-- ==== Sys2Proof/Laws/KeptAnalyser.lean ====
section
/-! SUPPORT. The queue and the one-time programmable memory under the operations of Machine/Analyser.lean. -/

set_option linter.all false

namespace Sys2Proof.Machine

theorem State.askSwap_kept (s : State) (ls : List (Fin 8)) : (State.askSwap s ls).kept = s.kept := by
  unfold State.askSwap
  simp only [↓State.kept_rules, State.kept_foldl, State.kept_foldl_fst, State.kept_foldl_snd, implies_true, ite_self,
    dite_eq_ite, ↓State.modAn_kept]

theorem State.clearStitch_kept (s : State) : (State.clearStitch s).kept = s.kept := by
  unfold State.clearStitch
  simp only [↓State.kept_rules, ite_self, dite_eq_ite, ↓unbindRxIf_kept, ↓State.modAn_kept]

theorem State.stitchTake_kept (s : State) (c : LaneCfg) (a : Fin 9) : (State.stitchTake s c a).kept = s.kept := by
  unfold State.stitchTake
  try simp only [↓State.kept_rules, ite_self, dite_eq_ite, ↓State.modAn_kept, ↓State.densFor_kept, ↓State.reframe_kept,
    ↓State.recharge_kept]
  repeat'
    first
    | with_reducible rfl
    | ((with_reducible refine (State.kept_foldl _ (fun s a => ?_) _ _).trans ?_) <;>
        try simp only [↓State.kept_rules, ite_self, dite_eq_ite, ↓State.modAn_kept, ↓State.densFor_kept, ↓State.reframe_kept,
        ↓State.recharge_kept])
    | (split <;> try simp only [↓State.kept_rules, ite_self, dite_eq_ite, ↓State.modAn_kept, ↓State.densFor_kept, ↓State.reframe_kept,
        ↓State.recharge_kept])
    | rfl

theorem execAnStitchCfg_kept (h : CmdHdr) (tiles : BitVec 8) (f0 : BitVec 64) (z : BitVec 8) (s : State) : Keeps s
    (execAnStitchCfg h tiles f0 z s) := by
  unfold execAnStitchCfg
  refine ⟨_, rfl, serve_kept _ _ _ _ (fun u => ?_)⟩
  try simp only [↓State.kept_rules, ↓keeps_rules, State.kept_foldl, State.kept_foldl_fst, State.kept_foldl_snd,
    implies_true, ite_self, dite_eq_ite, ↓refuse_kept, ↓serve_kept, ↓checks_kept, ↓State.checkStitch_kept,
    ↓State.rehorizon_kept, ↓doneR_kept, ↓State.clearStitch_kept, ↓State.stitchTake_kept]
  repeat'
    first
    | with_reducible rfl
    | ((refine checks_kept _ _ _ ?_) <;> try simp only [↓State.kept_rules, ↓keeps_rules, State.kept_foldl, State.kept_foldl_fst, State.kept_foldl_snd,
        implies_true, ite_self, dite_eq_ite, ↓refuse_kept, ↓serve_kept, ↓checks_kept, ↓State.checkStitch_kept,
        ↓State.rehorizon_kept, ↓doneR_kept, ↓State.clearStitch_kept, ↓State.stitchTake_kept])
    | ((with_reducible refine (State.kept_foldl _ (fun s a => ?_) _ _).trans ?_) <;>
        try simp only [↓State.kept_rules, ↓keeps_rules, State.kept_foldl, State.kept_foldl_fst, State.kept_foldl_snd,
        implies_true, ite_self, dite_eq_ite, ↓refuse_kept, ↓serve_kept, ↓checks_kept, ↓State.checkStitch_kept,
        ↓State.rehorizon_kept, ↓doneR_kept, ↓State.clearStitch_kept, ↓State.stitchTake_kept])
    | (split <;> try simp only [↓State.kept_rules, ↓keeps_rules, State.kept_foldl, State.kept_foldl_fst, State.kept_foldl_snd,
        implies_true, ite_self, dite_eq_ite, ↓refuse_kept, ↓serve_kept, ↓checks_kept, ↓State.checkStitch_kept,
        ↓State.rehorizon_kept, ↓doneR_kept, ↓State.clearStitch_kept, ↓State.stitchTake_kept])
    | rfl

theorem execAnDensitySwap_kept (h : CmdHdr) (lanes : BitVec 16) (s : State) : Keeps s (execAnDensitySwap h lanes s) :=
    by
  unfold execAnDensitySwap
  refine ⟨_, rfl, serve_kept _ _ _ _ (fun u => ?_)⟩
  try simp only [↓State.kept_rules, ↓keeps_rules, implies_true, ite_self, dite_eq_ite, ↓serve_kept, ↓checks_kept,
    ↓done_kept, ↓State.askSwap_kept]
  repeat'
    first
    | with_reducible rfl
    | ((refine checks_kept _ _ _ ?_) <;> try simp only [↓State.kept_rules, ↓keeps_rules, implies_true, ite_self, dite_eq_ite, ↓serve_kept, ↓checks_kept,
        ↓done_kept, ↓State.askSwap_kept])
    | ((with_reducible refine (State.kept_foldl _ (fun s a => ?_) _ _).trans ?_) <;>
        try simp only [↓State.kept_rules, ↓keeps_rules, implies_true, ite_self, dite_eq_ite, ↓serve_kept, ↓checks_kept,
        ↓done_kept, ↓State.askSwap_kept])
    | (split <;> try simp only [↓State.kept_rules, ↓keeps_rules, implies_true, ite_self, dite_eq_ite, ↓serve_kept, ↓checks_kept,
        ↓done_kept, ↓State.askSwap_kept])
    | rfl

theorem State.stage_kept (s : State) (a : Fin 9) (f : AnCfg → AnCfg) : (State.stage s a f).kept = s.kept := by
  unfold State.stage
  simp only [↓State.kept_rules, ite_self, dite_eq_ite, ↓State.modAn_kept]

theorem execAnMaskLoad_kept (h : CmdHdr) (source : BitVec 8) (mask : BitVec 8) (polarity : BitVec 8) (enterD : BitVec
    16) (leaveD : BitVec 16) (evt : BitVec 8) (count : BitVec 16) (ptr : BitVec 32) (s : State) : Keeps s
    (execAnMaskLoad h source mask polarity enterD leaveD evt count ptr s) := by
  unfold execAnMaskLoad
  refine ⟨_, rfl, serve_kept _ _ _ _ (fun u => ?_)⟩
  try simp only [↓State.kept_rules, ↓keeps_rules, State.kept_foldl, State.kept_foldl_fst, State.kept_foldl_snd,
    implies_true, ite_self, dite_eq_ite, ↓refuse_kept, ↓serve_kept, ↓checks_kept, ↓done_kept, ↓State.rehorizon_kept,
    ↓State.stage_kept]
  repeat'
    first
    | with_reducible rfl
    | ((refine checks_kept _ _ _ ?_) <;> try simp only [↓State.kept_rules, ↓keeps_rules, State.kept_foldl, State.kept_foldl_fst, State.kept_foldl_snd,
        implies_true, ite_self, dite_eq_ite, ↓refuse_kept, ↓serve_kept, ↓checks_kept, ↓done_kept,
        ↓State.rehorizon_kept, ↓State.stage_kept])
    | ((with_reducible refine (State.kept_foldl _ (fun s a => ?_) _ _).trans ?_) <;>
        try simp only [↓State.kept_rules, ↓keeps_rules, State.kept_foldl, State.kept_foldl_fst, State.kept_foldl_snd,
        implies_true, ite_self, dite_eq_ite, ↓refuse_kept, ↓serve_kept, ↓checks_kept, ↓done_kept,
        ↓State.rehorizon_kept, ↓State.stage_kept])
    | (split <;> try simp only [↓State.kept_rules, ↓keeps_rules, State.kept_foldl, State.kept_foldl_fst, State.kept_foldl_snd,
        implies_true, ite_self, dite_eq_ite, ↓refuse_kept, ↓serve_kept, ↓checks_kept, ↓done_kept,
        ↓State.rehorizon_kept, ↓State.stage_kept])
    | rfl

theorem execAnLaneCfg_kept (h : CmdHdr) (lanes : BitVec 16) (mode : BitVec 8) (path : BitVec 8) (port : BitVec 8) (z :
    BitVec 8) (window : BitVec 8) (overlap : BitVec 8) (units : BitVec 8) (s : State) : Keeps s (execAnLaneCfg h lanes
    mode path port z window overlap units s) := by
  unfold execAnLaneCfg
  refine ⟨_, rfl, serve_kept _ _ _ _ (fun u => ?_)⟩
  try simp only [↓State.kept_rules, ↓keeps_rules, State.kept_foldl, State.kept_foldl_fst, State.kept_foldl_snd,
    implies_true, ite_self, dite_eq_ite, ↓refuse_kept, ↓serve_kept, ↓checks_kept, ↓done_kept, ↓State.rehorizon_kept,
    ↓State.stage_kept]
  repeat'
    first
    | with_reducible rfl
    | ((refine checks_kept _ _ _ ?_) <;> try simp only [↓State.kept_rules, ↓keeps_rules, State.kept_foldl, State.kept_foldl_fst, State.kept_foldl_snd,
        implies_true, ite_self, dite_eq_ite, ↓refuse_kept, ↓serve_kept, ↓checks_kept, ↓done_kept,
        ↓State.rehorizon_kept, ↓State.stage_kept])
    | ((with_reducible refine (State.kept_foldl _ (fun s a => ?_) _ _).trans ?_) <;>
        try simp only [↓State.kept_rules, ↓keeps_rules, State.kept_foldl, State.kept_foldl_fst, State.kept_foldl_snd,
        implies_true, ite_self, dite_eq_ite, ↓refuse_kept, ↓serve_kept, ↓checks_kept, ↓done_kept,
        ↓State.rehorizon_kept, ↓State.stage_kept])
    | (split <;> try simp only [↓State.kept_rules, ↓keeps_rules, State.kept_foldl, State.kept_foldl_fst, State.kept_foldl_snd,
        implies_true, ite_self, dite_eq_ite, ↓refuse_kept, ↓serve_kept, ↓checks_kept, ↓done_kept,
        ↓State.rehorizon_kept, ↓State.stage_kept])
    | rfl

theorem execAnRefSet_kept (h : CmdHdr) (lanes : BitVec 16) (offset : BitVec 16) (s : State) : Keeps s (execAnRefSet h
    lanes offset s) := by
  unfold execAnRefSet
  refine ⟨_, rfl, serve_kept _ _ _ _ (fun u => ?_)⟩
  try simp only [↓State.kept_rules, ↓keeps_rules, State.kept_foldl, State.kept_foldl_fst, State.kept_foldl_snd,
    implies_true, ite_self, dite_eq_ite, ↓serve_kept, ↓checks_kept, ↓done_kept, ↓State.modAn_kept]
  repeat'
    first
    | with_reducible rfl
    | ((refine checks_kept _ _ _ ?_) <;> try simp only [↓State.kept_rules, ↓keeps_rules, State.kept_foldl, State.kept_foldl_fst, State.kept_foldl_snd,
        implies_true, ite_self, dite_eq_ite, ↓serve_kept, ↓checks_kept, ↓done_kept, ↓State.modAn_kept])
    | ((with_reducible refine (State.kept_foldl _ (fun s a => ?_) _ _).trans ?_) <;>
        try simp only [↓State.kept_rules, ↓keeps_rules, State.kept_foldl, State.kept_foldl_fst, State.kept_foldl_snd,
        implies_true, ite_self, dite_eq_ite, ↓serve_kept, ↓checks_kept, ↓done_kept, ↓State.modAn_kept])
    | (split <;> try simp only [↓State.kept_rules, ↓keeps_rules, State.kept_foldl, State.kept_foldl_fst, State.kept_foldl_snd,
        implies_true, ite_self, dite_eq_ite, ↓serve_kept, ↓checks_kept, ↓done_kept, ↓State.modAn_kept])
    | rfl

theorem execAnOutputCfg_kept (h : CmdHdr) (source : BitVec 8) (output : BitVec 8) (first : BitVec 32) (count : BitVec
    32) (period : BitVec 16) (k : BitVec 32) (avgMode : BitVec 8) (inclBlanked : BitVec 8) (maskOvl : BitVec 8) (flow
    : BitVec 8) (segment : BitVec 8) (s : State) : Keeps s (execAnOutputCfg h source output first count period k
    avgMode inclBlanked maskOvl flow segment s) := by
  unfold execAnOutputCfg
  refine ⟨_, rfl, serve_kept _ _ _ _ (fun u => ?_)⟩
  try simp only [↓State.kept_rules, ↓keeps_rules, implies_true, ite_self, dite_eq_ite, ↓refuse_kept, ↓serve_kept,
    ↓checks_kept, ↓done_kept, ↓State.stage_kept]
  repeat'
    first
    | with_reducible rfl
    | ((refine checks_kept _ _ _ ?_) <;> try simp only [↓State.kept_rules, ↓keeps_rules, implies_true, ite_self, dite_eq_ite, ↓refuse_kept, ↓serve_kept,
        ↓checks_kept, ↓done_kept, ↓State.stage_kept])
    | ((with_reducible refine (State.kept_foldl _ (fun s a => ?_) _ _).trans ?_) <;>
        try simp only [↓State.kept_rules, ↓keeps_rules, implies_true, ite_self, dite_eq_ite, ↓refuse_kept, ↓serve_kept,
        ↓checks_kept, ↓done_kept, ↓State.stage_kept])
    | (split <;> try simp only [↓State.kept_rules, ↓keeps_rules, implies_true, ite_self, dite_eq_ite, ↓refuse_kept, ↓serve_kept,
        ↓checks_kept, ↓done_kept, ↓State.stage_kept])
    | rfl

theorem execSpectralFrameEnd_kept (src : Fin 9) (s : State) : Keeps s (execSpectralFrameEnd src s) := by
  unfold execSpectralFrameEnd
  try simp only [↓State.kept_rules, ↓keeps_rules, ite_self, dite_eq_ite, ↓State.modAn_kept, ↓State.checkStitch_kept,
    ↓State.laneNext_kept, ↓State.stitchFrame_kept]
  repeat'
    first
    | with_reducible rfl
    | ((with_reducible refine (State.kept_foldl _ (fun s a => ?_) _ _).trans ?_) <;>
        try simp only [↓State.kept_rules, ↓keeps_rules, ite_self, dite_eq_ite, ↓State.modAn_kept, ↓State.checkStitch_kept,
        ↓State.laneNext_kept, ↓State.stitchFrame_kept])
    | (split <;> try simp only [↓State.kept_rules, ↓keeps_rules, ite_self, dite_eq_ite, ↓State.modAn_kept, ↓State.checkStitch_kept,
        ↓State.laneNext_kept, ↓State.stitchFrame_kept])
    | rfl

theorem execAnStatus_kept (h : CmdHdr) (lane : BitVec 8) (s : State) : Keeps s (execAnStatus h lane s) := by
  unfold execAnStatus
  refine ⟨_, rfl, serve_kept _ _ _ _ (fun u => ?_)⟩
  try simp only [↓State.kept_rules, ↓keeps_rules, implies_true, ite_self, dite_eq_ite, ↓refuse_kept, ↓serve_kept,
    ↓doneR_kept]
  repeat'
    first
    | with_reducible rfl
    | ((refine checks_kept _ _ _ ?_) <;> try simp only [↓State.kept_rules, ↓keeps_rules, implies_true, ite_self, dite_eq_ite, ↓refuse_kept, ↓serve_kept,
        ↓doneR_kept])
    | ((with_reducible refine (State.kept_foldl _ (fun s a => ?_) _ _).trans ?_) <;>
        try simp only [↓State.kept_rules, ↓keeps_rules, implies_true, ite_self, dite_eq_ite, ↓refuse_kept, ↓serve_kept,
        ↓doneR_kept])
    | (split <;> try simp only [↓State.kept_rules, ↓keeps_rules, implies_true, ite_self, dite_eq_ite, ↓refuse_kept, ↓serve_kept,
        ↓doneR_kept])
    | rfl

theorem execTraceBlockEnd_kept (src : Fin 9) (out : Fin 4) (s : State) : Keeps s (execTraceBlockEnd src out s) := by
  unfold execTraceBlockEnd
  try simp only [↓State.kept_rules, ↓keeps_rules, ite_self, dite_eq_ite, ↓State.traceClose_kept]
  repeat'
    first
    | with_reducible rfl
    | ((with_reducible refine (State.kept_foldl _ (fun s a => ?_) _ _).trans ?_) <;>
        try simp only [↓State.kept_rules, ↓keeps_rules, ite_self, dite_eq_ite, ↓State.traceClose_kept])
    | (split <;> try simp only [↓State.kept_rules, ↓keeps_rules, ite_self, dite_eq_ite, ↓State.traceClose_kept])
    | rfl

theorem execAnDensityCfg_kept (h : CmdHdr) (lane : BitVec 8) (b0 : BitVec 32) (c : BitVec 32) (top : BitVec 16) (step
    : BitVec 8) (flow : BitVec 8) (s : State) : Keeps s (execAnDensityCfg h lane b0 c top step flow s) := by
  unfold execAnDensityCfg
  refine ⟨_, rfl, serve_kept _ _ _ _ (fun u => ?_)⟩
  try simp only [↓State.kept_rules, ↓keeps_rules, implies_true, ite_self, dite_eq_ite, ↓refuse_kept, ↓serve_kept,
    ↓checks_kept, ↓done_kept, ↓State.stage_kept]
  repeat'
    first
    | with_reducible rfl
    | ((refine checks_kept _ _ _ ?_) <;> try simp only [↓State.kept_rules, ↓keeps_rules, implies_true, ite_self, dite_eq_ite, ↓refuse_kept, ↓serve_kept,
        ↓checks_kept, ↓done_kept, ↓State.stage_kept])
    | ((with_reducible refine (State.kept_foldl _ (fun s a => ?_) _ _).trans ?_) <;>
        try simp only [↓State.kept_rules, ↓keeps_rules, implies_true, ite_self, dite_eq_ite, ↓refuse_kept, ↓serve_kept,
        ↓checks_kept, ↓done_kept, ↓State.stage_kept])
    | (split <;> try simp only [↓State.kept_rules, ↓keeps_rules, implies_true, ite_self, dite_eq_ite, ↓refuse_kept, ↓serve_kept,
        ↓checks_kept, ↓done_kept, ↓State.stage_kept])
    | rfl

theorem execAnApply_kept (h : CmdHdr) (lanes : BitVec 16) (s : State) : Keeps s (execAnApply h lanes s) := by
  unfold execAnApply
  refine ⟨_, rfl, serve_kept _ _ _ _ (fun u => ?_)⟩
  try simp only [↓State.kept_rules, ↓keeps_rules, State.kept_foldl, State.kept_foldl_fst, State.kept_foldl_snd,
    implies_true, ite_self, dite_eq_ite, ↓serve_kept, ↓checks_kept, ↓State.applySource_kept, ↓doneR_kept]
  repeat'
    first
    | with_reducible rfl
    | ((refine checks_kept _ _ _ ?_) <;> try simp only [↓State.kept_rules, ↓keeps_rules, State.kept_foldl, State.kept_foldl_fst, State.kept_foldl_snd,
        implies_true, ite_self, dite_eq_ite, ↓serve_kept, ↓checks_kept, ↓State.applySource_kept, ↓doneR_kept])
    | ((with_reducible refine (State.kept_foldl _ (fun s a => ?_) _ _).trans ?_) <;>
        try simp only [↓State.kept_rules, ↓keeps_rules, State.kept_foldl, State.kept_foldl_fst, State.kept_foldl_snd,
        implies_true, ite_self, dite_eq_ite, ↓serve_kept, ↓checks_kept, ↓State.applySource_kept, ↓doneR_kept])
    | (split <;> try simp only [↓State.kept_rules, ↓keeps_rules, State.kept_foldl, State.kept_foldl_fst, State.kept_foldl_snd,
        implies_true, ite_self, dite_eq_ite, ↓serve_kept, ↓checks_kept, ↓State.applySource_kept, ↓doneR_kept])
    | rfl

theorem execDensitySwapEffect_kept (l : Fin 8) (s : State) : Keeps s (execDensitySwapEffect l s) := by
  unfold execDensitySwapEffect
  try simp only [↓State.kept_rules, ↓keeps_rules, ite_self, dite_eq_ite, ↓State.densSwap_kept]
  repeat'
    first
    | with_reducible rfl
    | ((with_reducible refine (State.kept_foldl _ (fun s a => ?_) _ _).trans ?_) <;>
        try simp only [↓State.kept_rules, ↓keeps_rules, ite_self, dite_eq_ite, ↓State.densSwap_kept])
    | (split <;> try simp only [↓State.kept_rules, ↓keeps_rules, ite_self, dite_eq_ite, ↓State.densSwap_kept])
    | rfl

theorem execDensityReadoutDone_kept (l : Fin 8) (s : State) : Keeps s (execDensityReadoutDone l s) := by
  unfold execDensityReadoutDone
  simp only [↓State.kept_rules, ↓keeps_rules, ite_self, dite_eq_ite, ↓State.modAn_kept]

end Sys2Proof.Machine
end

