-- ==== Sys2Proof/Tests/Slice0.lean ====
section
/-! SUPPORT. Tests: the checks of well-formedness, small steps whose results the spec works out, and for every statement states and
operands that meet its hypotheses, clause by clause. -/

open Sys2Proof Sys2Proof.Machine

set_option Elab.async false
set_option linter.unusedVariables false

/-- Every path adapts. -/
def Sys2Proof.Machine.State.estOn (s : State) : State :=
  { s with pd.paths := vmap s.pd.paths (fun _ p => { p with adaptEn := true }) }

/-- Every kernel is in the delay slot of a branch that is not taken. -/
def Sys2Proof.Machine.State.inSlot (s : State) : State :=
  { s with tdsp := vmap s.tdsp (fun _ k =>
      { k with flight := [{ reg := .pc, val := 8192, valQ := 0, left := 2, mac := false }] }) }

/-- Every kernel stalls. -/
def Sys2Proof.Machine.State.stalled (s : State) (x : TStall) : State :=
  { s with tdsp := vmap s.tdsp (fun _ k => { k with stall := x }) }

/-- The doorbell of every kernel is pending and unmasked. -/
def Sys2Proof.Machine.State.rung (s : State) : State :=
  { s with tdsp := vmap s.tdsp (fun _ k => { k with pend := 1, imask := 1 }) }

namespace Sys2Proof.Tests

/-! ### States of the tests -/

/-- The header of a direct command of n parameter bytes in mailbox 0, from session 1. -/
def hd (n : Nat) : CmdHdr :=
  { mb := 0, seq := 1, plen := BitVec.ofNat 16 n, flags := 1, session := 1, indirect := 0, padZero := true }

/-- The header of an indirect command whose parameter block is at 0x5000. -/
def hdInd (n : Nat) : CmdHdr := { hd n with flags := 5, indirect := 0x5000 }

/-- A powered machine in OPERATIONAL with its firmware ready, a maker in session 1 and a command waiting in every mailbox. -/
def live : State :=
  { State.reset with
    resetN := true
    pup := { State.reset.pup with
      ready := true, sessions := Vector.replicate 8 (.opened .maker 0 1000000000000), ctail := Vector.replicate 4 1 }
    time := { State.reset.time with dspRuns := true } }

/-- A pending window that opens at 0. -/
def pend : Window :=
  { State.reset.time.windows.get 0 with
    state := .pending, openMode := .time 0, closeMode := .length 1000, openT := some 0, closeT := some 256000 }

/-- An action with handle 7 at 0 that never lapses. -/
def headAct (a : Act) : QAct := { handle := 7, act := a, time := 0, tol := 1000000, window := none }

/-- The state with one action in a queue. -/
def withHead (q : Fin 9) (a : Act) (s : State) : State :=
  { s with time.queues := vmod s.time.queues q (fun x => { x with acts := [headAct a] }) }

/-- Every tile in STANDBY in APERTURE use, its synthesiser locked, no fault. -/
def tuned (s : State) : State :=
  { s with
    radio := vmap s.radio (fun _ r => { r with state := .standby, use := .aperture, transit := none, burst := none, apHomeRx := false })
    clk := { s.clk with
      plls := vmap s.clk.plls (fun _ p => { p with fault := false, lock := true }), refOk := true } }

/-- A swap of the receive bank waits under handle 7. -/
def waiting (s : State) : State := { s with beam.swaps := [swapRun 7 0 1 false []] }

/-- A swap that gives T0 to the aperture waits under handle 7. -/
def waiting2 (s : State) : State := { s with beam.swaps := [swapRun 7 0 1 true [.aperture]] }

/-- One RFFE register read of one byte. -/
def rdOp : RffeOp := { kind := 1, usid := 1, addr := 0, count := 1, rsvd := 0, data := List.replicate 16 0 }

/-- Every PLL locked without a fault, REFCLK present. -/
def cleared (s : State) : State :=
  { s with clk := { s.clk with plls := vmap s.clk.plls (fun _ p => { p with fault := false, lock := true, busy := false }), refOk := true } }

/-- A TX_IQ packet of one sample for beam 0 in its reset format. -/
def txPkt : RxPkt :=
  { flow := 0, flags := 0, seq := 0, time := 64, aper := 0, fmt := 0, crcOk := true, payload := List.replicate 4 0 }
************
[Directions]: From the first line of the entries above to the line with "unfold State.clearStitch", please return every line exactly, keeping both ends.

[Solution to this task]:
-- ==== Sys2Proof/Laws/KeptAnalyser.lean ====
section
/-! SUPPORT. The queue and the one-time programmable memory under the operations of Machine/Analyser.lean. -/

set_option linter.all false

namespace Sys2Proof.Machine

theorem State.askSwap_kept (s : State) (ls : List (Fin 8)) : (State.askSwap s ls).kept = s.kept := by
  unfold State.askSwap
  simp only [↓State.kept_rules, State.kept_foldl, State.kept_foldl_fst, State.kept_foldl_snd, implies_true, ite_self,
    dite_eq_ite, ↓State.modAn_kept]

theorem State.clearStitch_kept (s : State) : (State.clearStitch s).kept = s.kept := by
  unfold State.clearStitch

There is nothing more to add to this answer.